Task statement —
Give back only the lines in the records below from the one with "refine Memory.readBytes_congr fun" to the one with "have htail : s'.lmem.readBytes", both inclusive, word for word.

Dataset records —

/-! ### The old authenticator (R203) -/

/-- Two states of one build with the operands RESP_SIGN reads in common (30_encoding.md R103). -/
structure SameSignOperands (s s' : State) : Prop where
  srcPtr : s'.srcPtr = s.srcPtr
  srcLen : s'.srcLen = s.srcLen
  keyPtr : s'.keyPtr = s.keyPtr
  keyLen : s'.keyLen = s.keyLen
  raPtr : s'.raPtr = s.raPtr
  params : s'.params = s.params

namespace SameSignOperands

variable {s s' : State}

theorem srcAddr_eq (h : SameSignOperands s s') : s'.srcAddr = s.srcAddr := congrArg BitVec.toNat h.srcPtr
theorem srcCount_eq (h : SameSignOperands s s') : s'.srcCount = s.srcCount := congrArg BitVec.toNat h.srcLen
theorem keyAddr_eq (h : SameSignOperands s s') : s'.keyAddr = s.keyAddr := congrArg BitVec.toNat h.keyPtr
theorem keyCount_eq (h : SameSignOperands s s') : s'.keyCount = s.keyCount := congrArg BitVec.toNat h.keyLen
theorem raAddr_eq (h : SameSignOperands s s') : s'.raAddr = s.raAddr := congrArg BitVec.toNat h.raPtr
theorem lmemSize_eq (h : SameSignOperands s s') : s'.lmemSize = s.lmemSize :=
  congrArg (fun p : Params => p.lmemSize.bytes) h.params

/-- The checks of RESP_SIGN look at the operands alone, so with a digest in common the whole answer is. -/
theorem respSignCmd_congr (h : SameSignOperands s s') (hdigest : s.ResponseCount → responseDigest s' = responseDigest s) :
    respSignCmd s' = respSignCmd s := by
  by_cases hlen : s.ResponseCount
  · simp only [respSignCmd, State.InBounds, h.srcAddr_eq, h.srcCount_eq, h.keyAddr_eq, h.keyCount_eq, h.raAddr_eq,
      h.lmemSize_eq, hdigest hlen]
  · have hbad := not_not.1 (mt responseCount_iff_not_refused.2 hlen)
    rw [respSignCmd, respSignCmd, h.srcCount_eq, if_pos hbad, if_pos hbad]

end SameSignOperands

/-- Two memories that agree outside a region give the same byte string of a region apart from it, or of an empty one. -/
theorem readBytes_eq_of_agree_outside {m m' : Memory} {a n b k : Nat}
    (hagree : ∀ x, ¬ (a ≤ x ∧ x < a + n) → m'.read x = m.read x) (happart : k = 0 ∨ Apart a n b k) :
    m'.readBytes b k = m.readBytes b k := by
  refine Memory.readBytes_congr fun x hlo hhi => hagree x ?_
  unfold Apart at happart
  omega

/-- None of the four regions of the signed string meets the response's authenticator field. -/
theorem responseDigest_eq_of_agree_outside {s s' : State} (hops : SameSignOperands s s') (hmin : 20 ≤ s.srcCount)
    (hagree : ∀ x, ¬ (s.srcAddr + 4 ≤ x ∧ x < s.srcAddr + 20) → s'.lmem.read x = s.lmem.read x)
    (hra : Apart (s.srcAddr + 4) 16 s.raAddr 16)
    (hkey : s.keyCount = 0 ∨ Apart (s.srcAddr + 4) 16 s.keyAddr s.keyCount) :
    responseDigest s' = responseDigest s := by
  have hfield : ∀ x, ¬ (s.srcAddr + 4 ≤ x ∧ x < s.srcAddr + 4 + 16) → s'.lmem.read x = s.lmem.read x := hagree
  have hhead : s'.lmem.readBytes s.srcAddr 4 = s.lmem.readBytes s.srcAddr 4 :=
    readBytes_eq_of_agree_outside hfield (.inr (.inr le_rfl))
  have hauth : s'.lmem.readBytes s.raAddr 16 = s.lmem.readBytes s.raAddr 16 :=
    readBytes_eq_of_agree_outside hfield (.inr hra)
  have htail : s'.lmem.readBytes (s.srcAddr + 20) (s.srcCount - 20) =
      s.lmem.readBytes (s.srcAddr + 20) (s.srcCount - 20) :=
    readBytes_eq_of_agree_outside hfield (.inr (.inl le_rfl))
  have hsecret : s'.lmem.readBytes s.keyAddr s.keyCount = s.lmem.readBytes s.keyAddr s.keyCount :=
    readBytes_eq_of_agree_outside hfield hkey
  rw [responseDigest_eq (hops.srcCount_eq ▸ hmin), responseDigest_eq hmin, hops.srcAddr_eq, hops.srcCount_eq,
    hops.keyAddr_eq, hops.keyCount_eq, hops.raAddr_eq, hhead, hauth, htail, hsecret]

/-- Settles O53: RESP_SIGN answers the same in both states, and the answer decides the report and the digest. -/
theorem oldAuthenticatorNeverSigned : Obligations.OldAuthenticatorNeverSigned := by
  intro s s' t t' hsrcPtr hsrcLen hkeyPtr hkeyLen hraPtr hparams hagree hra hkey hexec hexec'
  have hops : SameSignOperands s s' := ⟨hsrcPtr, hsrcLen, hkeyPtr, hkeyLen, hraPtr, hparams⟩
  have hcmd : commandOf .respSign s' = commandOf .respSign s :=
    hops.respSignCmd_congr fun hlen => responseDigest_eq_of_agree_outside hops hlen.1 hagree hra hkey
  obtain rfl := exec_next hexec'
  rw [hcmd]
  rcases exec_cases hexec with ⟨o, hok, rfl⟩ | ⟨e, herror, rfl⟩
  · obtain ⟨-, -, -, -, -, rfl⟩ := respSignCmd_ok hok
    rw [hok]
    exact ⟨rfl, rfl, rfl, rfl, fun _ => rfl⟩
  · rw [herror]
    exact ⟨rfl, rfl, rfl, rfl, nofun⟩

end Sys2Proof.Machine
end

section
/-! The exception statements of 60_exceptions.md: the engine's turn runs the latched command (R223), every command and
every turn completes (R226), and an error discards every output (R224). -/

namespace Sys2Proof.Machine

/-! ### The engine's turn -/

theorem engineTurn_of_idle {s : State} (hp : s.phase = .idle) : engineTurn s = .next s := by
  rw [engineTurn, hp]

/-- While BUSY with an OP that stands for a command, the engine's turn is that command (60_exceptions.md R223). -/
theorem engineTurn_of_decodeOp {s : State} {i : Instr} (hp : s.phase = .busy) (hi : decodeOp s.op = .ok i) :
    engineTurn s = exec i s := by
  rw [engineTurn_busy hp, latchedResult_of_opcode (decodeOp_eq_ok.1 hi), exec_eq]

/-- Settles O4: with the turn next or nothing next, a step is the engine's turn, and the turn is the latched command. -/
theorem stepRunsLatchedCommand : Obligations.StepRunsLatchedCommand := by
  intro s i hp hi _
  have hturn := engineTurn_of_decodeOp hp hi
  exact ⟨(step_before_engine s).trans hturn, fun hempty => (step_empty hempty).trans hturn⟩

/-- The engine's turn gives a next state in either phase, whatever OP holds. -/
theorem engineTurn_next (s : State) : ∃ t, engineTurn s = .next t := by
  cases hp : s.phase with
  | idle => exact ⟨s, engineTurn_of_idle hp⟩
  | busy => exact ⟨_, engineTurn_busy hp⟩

Result for this task —
  refine Memory.readBytes_congr fun x hlo hhi => hagree x ?_
  unfold Apart at happart
  omega

/-- None of the four regions of the signed string meets the response's authenticator field. -/
theorem responseDigest_eq_of_agree_outside {s s' : State} (hops : SameSignOperands s s') (hmin : 20 ≤ s.srcCount)
    (hagree : ∀ x, ¬ (s.srcAddr + 4 ≤ x ∧ x < s.srcAddr + 20) → s'.lmem.read x = s.lmem.read x)
    (hra : Apart (s.srcAddr + 4) 16 s.raAddr 16)
    (hkey : s.keyCount = 0 ∨ Apart (s.srcAddr + 4) 16 s.keyAddr s.keyCount) :
    responseDigest s' = responseDigest s := by
  have hfield : ∀ x, ¬ (s.srcAddr + 4 ≤ x ∧ x < s.srcAddr + 4 + 16) → s'.lmem.read x = s.lmem.read x := hagree
  have hhead : s'.lmem.readBytes s.srcAddr 4 = s.lmem.readBytes s.srcAddr 4 :=
    readBytes_eq_of_agree_outside hfield (.inr (.inr le_rfl))
  have hauth : s'.lmem.readBytes s.raAddr 16 = s.lmem.readBytes s.raAddr 16 :=
    readBytes_eq_of_agree_outside hfield (.inr hra)
  have htail : s'.lmem.readBytes (s.srcAddr + 20) (s.srcCount - 20) =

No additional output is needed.